Dataset entries:
════════════════════

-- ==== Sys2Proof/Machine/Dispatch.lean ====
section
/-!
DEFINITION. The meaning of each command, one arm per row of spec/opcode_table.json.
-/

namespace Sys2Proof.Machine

════════════════════

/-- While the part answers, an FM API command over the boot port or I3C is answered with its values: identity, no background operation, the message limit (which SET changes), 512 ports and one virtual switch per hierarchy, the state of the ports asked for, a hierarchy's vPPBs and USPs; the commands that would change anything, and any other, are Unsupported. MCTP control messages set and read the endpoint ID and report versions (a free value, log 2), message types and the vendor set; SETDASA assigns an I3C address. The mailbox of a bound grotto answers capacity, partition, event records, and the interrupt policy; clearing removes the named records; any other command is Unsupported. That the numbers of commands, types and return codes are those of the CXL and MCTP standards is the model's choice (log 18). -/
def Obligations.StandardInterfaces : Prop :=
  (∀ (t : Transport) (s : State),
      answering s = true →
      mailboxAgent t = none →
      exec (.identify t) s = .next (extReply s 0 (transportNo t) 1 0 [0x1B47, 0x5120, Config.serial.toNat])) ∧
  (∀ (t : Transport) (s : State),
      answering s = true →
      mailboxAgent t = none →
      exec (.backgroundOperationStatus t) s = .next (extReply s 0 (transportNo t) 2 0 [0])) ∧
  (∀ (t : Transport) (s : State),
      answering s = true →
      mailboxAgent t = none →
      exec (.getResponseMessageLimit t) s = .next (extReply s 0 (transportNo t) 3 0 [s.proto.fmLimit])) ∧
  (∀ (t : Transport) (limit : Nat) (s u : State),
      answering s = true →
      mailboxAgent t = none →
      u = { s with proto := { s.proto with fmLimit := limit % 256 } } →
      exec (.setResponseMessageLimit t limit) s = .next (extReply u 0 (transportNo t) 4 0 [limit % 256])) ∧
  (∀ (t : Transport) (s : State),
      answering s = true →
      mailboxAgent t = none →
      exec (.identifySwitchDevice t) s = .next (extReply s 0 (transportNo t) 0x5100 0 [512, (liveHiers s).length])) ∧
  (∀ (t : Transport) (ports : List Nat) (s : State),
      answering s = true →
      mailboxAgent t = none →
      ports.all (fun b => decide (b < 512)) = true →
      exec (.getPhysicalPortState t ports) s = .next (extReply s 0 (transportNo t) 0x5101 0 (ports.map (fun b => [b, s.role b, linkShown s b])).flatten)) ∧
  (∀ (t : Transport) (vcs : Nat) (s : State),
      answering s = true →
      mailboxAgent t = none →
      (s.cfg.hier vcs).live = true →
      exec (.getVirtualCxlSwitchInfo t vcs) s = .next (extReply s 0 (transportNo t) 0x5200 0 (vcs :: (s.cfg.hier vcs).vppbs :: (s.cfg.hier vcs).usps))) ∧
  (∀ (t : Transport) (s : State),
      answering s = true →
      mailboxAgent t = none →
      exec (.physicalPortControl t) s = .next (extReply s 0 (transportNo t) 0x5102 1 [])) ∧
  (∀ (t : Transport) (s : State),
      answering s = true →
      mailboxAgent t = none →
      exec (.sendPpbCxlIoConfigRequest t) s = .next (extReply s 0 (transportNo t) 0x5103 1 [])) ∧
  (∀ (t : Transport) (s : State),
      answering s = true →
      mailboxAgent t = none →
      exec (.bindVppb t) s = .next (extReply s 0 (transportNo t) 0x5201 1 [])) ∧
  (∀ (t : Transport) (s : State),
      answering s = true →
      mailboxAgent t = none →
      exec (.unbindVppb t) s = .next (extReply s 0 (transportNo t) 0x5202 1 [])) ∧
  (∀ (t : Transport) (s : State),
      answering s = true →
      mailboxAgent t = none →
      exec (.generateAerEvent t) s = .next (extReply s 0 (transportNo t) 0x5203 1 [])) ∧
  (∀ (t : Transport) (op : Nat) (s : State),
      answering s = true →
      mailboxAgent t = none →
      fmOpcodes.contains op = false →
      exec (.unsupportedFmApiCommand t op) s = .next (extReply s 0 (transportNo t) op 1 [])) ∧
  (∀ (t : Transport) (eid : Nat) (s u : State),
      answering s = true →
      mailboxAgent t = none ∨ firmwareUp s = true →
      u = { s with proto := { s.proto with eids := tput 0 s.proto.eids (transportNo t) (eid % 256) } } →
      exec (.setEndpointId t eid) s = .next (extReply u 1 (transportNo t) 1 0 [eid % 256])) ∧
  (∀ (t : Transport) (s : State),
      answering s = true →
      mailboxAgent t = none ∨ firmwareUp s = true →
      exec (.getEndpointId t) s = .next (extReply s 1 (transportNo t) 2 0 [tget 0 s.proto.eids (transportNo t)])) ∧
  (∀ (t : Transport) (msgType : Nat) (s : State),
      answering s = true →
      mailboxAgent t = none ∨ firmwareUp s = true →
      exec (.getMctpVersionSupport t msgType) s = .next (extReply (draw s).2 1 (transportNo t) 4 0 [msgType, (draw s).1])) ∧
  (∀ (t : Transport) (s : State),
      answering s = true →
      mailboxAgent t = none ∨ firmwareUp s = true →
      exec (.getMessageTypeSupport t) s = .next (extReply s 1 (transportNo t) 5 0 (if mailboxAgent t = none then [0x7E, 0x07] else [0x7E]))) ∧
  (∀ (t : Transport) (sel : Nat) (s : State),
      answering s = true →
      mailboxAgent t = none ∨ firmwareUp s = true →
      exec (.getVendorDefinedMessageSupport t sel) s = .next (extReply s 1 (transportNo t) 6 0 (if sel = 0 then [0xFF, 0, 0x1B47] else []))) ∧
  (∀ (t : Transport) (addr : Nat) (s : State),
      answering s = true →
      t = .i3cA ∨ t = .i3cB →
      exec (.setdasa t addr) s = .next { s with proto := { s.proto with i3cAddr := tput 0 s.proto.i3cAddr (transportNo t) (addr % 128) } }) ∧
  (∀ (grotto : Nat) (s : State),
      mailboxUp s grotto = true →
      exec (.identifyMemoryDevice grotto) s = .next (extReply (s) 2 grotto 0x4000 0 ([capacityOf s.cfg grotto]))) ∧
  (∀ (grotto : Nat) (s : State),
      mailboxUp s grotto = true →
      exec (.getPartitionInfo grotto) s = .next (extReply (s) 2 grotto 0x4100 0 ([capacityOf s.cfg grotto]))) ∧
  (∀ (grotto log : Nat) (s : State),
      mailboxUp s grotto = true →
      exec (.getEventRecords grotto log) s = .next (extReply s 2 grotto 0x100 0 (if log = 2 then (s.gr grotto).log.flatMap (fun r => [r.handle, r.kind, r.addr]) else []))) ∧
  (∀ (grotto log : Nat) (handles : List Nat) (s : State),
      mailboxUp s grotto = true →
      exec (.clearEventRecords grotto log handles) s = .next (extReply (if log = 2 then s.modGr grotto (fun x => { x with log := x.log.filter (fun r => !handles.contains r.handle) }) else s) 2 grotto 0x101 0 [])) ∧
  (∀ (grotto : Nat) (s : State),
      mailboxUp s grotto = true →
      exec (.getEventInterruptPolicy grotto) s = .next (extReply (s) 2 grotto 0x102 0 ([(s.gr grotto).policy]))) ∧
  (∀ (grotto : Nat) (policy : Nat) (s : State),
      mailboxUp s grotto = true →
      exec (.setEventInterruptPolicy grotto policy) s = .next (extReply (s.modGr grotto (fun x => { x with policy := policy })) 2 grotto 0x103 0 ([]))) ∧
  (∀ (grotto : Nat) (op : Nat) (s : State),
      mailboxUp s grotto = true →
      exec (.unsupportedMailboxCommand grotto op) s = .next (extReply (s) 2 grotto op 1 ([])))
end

════════════════════

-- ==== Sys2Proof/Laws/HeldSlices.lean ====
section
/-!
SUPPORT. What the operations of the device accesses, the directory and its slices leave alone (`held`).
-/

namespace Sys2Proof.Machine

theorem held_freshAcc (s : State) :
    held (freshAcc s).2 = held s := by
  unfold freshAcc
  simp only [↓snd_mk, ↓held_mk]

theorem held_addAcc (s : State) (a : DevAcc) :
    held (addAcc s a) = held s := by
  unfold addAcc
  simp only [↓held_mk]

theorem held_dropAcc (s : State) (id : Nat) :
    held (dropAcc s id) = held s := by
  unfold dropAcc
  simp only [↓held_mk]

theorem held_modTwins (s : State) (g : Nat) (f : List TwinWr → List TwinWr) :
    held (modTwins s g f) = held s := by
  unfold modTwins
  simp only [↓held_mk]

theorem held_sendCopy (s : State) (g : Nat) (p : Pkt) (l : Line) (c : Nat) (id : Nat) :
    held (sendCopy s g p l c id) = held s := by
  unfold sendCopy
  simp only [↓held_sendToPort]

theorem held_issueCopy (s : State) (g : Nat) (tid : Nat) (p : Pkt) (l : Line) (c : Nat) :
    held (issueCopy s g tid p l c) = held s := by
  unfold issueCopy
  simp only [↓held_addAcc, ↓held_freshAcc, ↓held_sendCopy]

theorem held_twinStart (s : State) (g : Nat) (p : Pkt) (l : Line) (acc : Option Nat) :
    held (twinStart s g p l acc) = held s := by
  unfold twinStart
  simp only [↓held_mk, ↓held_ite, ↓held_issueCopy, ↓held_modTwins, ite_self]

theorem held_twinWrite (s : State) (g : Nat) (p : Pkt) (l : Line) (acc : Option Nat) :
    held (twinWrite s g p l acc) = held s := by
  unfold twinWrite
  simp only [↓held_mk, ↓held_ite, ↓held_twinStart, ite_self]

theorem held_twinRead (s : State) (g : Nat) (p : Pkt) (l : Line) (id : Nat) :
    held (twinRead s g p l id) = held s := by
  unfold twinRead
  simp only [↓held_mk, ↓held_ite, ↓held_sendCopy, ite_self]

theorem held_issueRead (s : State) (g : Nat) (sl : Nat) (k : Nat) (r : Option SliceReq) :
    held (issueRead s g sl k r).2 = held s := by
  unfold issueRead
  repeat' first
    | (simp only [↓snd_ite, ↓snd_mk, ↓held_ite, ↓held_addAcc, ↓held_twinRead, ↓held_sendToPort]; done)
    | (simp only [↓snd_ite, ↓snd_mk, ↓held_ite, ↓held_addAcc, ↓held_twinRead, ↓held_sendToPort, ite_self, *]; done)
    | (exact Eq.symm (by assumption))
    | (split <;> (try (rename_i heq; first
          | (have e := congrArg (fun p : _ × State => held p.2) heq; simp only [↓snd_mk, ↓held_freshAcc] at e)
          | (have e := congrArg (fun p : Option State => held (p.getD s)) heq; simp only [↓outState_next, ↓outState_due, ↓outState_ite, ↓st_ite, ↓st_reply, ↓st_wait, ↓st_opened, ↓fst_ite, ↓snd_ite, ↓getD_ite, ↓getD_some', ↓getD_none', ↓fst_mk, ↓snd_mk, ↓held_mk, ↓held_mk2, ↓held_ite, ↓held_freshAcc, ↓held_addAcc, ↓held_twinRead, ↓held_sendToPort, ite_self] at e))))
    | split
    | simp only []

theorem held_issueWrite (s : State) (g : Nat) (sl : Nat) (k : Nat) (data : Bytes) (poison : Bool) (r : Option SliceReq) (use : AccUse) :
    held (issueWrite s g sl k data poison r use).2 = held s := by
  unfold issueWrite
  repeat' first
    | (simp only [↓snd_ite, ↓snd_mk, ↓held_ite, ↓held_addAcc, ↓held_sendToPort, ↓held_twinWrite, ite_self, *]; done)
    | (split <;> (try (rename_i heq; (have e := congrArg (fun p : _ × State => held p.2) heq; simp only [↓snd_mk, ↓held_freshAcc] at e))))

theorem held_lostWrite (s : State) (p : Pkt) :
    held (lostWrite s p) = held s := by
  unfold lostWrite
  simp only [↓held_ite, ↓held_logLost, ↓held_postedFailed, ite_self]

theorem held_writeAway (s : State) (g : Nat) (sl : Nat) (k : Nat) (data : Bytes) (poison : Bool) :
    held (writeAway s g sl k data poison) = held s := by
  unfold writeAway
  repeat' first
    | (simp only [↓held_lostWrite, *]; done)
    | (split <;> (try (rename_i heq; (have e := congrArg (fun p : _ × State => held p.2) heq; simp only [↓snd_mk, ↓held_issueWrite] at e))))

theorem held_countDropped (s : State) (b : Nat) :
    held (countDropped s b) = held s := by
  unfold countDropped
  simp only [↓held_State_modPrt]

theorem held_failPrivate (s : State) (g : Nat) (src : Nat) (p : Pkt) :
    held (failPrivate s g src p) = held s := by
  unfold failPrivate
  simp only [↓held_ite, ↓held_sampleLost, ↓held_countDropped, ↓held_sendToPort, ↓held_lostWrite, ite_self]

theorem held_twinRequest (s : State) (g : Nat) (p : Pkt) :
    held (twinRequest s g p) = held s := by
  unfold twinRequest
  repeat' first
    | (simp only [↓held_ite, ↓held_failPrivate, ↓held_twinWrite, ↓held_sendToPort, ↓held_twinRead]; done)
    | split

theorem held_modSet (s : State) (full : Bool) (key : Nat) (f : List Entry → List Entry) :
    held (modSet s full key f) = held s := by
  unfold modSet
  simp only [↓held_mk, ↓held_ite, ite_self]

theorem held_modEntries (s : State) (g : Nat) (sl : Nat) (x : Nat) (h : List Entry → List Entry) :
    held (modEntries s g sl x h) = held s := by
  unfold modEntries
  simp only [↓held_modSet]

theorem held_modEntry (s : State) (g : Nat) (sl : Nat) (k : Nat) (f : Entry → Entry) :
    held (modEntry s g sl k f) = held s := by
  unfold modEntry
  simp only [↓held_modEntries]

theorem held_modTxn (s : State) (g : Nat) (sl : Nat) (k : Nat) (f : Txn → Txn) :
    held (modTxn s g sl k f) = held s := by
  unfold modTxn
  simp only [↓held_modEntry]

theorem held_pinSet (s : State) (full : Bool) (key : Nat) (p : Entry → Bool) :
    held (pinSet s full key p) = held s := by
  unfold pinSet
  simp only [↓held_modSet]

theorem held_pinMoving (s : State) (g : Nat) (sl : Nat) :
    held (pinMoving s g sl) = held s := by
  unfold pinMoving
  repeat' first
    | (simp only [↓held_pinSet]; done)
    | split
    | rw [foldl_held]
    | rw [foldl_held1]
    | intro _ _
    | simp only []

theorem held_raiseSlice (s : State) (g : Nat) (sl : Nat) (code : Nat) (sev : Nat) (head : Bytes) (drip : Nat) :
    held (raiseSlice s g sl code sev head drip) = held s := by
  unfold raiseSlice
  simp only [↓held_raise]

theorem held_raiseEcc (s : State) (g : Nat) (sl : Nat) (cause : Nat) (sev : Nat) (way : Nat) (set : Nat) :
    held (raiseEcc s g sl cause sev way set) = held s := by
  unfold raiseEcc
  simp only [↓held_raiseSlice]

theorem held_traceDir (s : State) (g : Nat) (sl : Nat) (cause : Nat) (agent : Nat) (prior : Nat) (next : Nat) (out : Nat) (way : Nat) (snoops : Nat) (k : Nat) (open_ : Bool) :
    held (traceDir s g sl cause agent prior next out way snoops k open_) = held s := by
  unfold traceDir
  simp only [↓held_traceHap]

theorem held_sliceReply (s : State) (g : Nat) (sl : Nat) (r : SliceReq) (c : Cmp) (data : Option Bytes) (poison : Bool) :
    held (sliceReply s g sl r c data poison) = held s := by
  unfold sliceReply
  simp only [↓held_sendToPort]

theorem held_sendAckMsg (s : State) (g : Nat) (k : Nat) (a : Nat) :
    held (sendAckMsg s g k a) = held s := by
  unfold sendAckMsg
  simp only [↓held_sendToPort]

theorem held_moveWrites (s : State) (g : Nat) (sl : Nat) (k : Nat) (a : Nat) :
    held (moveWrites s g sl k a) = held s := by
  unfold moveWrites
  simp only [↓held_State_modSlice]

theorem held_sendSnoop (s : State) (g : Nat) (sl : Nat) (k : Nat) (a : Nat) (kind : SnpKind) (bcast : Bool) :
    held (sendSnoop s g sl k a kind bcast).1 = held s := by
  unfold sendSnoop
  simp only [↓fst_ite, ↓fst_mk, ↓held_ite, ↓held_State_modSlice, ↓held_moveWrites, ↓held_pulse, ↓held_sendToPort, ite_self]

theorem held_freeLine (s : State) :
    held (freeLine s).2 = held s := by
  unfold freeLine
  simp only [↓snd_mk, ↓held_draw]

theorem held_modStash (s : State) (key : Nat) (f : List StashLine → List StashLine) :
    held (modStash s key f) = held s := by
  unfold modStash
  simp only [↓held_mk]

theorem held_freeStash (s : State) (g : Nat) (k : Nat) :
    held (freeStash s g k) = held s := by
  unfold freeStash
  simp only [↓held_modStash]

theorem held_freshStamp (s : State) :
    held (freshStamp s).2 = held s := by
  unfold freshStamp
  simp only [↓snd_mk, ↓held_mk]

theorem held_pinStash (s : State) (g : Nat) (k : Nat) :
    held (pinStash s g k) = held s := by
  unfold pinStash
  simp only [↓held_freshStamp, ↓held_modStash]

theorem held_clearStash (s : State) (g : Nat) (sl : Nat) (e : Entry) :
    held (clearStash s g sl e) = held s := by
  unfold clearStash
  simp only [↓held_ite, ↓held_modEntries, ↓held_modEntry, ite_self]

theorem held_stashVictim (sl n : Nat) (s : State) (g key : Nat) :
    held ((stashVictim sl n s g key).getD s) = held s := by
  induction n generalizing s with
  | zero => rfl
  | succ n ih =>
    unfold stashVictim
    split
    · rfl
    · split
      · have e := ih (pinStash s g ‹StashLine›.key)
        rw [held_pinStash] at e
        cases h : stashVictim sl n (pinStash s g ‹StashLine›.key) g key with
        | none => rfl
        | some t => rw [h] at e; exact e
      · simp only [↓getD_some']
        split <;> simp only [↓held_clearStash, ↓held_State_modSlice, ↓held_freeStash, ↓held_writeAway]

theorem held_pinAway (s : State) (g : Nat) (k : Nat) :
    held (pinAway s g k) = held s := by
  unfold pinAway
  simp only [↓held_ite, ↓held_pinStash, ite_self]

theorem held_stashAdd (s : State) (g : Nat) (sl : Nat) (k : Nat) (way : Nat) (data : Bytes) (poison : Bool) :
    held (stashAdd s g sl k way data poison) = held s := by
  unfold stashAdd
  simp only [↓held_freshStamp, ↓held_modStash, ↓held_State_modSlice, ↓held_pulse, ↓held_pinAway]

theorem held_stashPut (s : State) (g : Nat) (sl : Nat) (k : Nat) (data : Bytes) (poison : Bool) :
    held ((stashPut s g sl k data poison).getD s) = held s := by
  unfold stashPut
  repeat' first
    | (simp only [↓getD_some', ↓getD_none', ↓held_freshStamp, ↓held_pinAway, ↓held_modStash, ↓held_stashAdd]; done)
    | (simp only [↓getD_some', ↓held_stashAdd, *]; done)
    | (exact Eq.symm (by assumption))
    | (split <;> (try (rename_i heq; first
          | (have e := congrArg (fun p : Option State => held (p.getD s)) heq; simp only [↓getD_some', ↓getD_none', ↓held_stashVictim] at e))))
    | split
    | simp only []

════════════════════

Try it: Every line above that holds the string "ports" should be copied out.

Completed task:
/-- While the part answers, an FM API command over the boot port or I3C is answered with its values: identity, no background operation, the message limit (which SET changes), 512 ports and one virtual switch per hierarchy, the state of the ports asked for, a hierarchy's vPPBs and USPs; the commands that would change anything, and any other, are Unsupported. MCTP control messages set and read the endpoint ID and report versions (a free value, log 2), message types and the vendor set; SETDASA assigns an I3C address. The mailbox of a bound grotto answers capacity, partition, event records, and the interrupt policy; clearing removes the named records; any other command is Unsupported. That the numbers of commands, types and return codes are those of the CXL and MCTP standards is the model's choice (log 18). -/
  (∀ (t : Transport) (ports : List Nat) (s : State),
      ports.all (fun b => decide (b < 512)) = true →
      exec (.getPhysicalPortState t ports) s = .next (extReply s 0 (transportNo t) 0x5101 0 (ports.map (fun b => [b, s.role b, linkShown s b])).flatten)) ∧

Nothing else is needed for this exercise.